Task inputs Block Start
-- ==== Sys2Proof/Laws/Frames.lean ====
section
/-! SUPPORT. For each operation on the state, the fields it leaves as they were. Each theorem is tagged for `simp`, which
takes its parts one by one, so that no later proof unfolds an operation to see what it does not touch. -/

namespace Sys2Proof.Machine

/-! ### Folds: a field that each turn leaves is left by all -/

variable {γ : Type} {n : Nat}

@[simp] theorem forEach_sli {f : Fin n → State → State} (h : ∀ i a, (f i a).sli = a.sli) (s : State) :
    (forEach n f s).sli = s.sli := forEach_same (g := State.sli) h s
@[simp] theorem foldl_sli {f : State → γ → State} (h : ∀ a x, (f a x).sli = a.sli) (l : List γ) (s : State) :
    (l.foldl f s).sli = s.sli := foldl_same (g := State.sli) h l s
@[simp] theorem forEach_mu {f : Fin n → State → State} (h : ∀ i a, (f i a).mu = a.mu) (s : State) :
    (forEach n f s).mu = s.mu := forEach_same (g := State.mu) h s
@[simp] theorem foldl_mu {f : State → γ → State} (h : ∀ a x, (f a x).mu = a.mu) (l : List γ) (s : State) :
    (l.foldl f s).mu = s.mu := foldl_same (g := State.mu) h l s
@[simp] theorem forEach_sck {f : Fin n → State → State} (h : ∀ i a, (f i a).sck = a.sck) (s : State) :
    (forEach n f s).sck = s.sck := forEach_same (g := State.sck) h s
@[simp] theorem foldl_sck {f : State → γ → State} (h : ∀ a x, (f a x).sck = a.sck) (l : List γ) (s : State) :
    (l.foldl f s).sck = s.sck := foldl_same (g := State.sck) h l s
@[simp] theorem forEach_iou {f : Fin n → State → State} (h : ∀ i a, (f i a).iou = a.iou) (s : State) :
    (forEach n f s).iou = s.iou := forEach_same (g := State.iou) h s
@[simp] theorem foldl_iou {f : State → γ → State} (h : ∀ a x, (f a x).iou = a.iou) (l : List γ) (s : State) :
    (l.foldl f s).iou = s.iou := foldl_same (g := State.iou) h l s
@[simp] theorem forEach_arb {f : Fin n → State → State} (h : ∀ i a, (f i a).arb = a.arb) (s : State) :
    (forEach n f s).arb = s.arb := forEach_same (g := State.arb) h s
@[simp] theorem foldl_arb {f : State → γ → State} (h : ∀ a x, (f a x).arb = a.arb) (l : List γ) (s : State) :
    (l.foldl f s).arb = s.arb := foldl_same (g := State.arb) h l s
@[simp] theorem forEach_seq {f : Fin n → State → State} (h : ∀ i a, (f i a).seq = a.seq) (s : State) :
    (forEach n f s).seq = s.seq := forEach_same (g := State.seq) h s
@[simp] theorem foldl_seq {f : State → γ → State} (h : ∀ a x, (f a x).seq = a.seq) (l : List γ) (s : State) :
    (l.foldl f s).seq = s.seq := foldl_same (g := State.seq) h l s
@[simp] theorem forEach_lco {f : Fin n → State → State} (h : ∀ i a, (f i a).lco = a.lco) (s : State) :
    (forEach n f s).lco = s.lco := forEach_same (g := State.lco) h s
@[simp] theorem foldl_lco {f : State → γ → State} (h : ∀ a x, (f a x).lco = a.lco) (l : List γ) (s : State) :
    (l.foldl f s).lco = s.lco := foldl_same (g := State.lco) h l s
@[simp] theorem forEach_nmx {f : Fin n → State → State} (h : ∀ i a, (f i a).nmx = a.nmx) (s : State) :
    (forEach n f s).nmx = s.nmx := forEach_same (g := State.nmx) h s
@[simp] theorem foldl_nmx {f : State → γ → State} (h : ∀ a x, (f a x).nmx = a.nmx) (l : List γ) (s : State) :
    (l.foldl f s).nmx = s.nmx := foldl_same (g := State.nmx) h l s
@[simp] theorem forEach_mgt {f : Fin n → State → State} (h : ∀ i a, (f i a).mgt = a.mgt) (s : State) :
    (forEach n f s).mgt = s.mgt := forEach_same (g := State.mgt) h s
@[simp] theorem foldl_mgt {f : State → γ → State} (h : ∀ a x, (f a x).mgt = a.mgt) (l : List γ) (s : State) :
    (l.foldl f s).mgt = s.mgt := foldl_same (g := State.mgt) h l s
@[simp] theorem forEach_ports {f : Fin n → State → State} (h : ∀ i a, (f i a).ports = a.ports) (s : State) :
    (forEach n f s).ports = s.ports := forEach_same (g := State.ports) h s
@[simp] theorem foldl_ports {f : State → γ → State} (h : ∀ a x, (f a x).ports = a.ports) (l : List γ) (s : State) :
    (l.foldl f s).ports = s.ports := foldl_same (g := State.ports) h l s
@[simp] theorem forEach_free {f : Fin n → State → State} (h : ∀ i a, (f i a).free = a.free) (s : State) :
    (forEach n f s).free = s.free := forEach_same (g := State.free) h s
@[simp] theorem foldl_free {f : State → γ → State} (h : ∀ a x, (f a x).free = a.free) (l : List γ) (s : State) :
    (l.foldl f s).free = s.free := foldl_same (g := State.free) h l s
@[simp] theorem forEach_pending {f : Fin n → State → State} (h : ∀ i a, (f i a).pending = a.pending) (s : State) :
    (forEach n f s).pending = s.pending := forEach_same (g := State.pending) h s
@[simp] theorem foldl_pending {f : State → γ → State} (h : ∀ a x, (f a x).pending = a.pending) (l : List γ) (s : State) :
    (l.foldl f s).pending = s.pending := foldl_same (g := State.pending) h l s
Task inputs Block End
Work item:
Begin with the line that has "(f a x).nmx" in the listing above and end after the line that has "(f a x).ports"; output those lines exactly.

Response to the exercise:
@[simp] theorem foldl_nmx {f : State → γ → State} (h : ∀ a x, (f a x).nmx = a.nmx) (l : List γ) (s : State) :
    (l.foldl f s).nmx = s.nmx := foldl_same (g := State.nmx) h l s
@[simp] theorem forEach_mgt {f : Fin n → State → State} (h : ∀ i a, (f i a).mgt = a.mgt) (s : State) :
    (forEach n f s).mgt = s.mgt := forEach_same (g := State.mgt) h s
@[simp] theorem foldl_mgt {f : State → γ → State} (h : ∀ a x, (f a x).mgt = a.mgt) (l : List γ) (s : State) :
    (l.foldl f s).mgt = s.mgt := foldl_same (g := State.mgt) h l s
@[simp] theorem forEach_ports {f : Fin n → State → State} (h : ∀ i a, (f i a).ports = a.ports) (s : State) :
    (forEach n f s).ports = s.ports := forEach_same (g := State.ports) h s
@[simp] theorem foldl_ports {f : State → γ → State} (h : ∀ a x, (f a x).ports = a.ports) (l : List γ) (s : State) :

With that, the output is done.